Pamela gave him a look of surprise, which contained a touch of wounded pride. "You haven’t seen Continuum?"

He shrugged apologetically. "It never showed in Redding."

"No; in this area, it played only in San Francisco and Sacramento. We had to specially adapt all the theaters."

"Why?"

"The Showscan process produces incredibly realistic images on a movie screen, but to get that effect you need special projection equipment. You know the basic principle of how motion pictures work, right? Twenty-four frames, twenty-four still pictures a second … As one image begins to fade on the retina, the next appears, creating an impression of fluid, unbroken movement. Persistence of vision, it’s called. Actually, there are forty-eight frames a second, because each of the images is repeated once, to help fool the eye. But of course it’s not really the eye that’s being tricked, it’s the brain. Even though we think we’re seeing uninterrupted motion on the screen, at some deeper, unconscious level we’re aware of the stops and starts. That’s one of the reasons video tape has a sharper, realer look than film; it’s recorded at thirty frames per second, so there are fewer gaps.

"Well, Showscan takes that process a step further. It’s shot at a full sixty frames a second, with no redundant frames. Trumbull used EEGs to monitor the brain waves of people watching film shot and projected at various rates, and that’s where the responses peaked. It appears that the visual cortex is programmed to perceive reality at that particular speed, in sixty bursts of visual input each second. So Showscan is like a direct conduit to the brain. It’s not 3-D; the effect is more subtle than that. The images seem to strike deep chords of recognition; they somehow resonate with authenticity.
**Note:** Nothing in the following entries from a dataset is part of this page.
-- ==== Sys2Proof/Machine/Crc.lean ====
section
/-! DEFINITION. The integrity functions (spec/40_integrity.md R200 to R205), independent of any state. -/

namespace Sys2Proof.Machine

/-- One shift of the MSB-first CRC with polynomial 0x1021 (the loop body of R202 and R204). -/
def crcShift (v : Half) : Half := if v.msb then (v <<< 1) ^^^ 0x1021#16 else v <<< 1

/-- Eight shifts, one byte's worth (R202, R204). -/
def crcShift8 (v : Half) : Half :=
  crcShift (crcShift (crcShift (crcShift (crcShift (crcShift (crcShift (crcShift v)))))))

/-- CRCT[i], generated as R202 says (the table R203 writes out; log entry 12). -/
def crct (i : Byte) : Half := crcShift8 (i.setWidth 16 <<< 8)

/-- The CRC-16 update of one byte (R200). -/
def crcStep (c : Half) (b : Byte) : Half := (c <<< 8) ^^^ crct ((c >>> 8).setWidth 8 ^^^ b)

/-- CRC-16 over a byte sequence, chained from `prior` (R201). -/
def crc16 (s : List Byte) (prior : Half) : Half := s.foldl crcStep prior

/-- The additive checksum's update of one byte, modulo 256 (R205). -/
def sumStep (a b : Byte) : Byte := a + b

/-- The checksum of a byte sequence, chained from `prior` (R205). -/
def checksum (s : List Byte) (prior : Byte) : Byte := s.foldl sumStep prior

/-- The bit-serial form of R204, a cross-check of `crcStep`. -/
def crcStepSerial (c : Half) (b : Byte) : Half := crcShift8 (c ^^^ (b.setWidth 16 <<< 8))

end Sys2Proof.Machine
end

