/-- R313, R308: a sender whose peer is silent aborts its negotiation on tick number Limit × max(TIMEOUT, 1) and not before. -/
def Obligations.SilentPeerEndsNegotiation : Prop :=
  ∀ (n : Nat) (s : State), Awaits .txnRd s → s.errCnt = 0#8 → s.hid.tmr = s.sessTmo →
    let total := max s.sessCfg.retry.toNat 1 * max s.sessTmo.toNat 1
    (n < total → ∃ t, runEvents (List.replicate n .tick) s = .next t ∧ t.hid.pt = .txnRd ∧ t.trace = s.trace) ∧
      (n = total → ∃ t, runEvents (List.replicate n .tick) s = .next t ∧ t.hid.pt = .canWr .negTimeout ∧
        t.hid.ws = [CAN, CAN] ∧ t.errCnt.toNat = max s.sessCfg.retry.toNat 1)

/-! ## Receiver (44_receiver.md) -/

/-- R401: RX.NEG, whole: acceptance with the first probe, the probe's write, the reply byte in every case, and the timeout. -/
def Obligations.RxNegNegotiates : Prop :=
  (∀ (h : Half) (b : Byte), decode (packWord h b 0x28#8) = .ok .rxNeg) ∧
    (∀ s : State,
      (s.ctrl.mode ≠ 0#2 → s.ctrl.mode ≠ 1#2 → exec .rxNeg s = .next (complete .invalidMode s)) ∧
        (s.ctrl.mode = 0#2 ∨ s.ctrl.mode = 1#2 →
          let probe := if s.ctrl.crcPref = true ∧ 0 < s.ctrl.retry.toNat / 2 then CRQ else NAK
          exec .rxNeg s =
            .next
              { sessionOpen s with
                hid := { s.hid with
                  pt := .rxnWr, cmd := some .rxNeg, lastProbe := probe, ws := [probe], wj := 0, tmr := s.timeout } })) ∧
    (∀ s : State, s.hid.pt = .rxnWr →
      (∀ b, s.hid.ws[s.hid.wj]? = some b → s.hid.wj + 1 = s.hid.ws.length →
        ∃ t, Takes .txtake s t ∧ ReadsNext .rxnRd 1 s.sessTmo s t ∧ t.hid.lastProbe = s.hid.lastProbe ∧
          t.trace = s.trace ++ [b]) ∧
      (s.hid.tmr.toNat ≤ 1 → ∃ t, Takes .tick s t ∧ ReadsNext .rxnRd 1 s.sessTmo s t ∧
        t.hid.lastProbe = s.hid.lastProbe ∧ t.status.txto = true)) ∧
    (∀ (b : Byte) (s : State), Awaits .rxnRd s →
      ∃ t, Takes (.rx b) s t ∧
        (let probe := if s.sessCfg.crcPref = true ∧ t.errCnt.toNat < s.sessCfg.retry.toNat / 2 then CRQ else NAK
         (b = CAN → s.status.canSeen = true → Ends .cancelled .idle t ∧ t.errCnt = s.errCnt) ∧
          (b = CAN → s.status.canSeen = false →
            WritesNext .rxnWr [probe] s t ∧ t.hid.lastProbe = probe ∧ t.status.canSeen = true ∧ t.errCnt = s.errCnt) ∧
          (b = SOH ∨ b = STX →
            ReadsNext .rxsRd 1 s.sessTmo s t ∧ t.hid.p = (if b = SOH then .classic else .extended) ∧
              t.status.useCrc = decide (s.hid.lastProbe = CRQ) ∧ t.hid.t = (if t.status.useCrc then .two else .one) ∧
              t.status.phase = .rx ∧ t.errCnt = 0#8 ∧ t.status.canSeen = false) ∧
          (b = EOT → WritesNext .rxeWr [ACK] s t ∧ t.status.canSeen = false ∧ t.errCnt = s.errCnt) ∧
          (b ≠ CAN → b ≠ SOH → b ≠ STX → b ≠ EOT →
            Fails .negTimeout (WritesNext .rxnWr [probe] s t ∧ t.hid.lastProbe = probe) s t ∧ t.status.canSeen = false))) ∧
    ∀ s : State, s.hid.pt = .rxnRd → s.hid.tmr.toNat ≤ 1 →
      ∃ t, Takes .tick s t ∧ t.status.canSeen = s.status.canSeen ∧
        (let probe := if s.sessCfg.crcPref = true ∧ t.errCnt.toNat < s.sessCfg.retry.toNat / 2 then CRQ else NAK
         Fails .negTimeout (WritesNext .rxnWr [probe] s t ∧ t.hid.lastProbe = probe) s t)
"So, anyway, we shot the whole movie in Showscan, including all the computer-generated mandalas and Mandelbrot sets and other effects that the Whitneys and their team came up with. We filmed most of it at Pinewood Studios in London. The actors were all talented unknowns, mainly from the Royal Academy of Dramatic Art. I didn’t want any star’s ego or presence to overshadow the theme of the film, its … message."

She finished her coffee, stared at the bottom of the heavy brown mug. "Continuum opened on June eleventh, worldwide. And it was a total failure."

Jeff frowned. "How do you mean that?"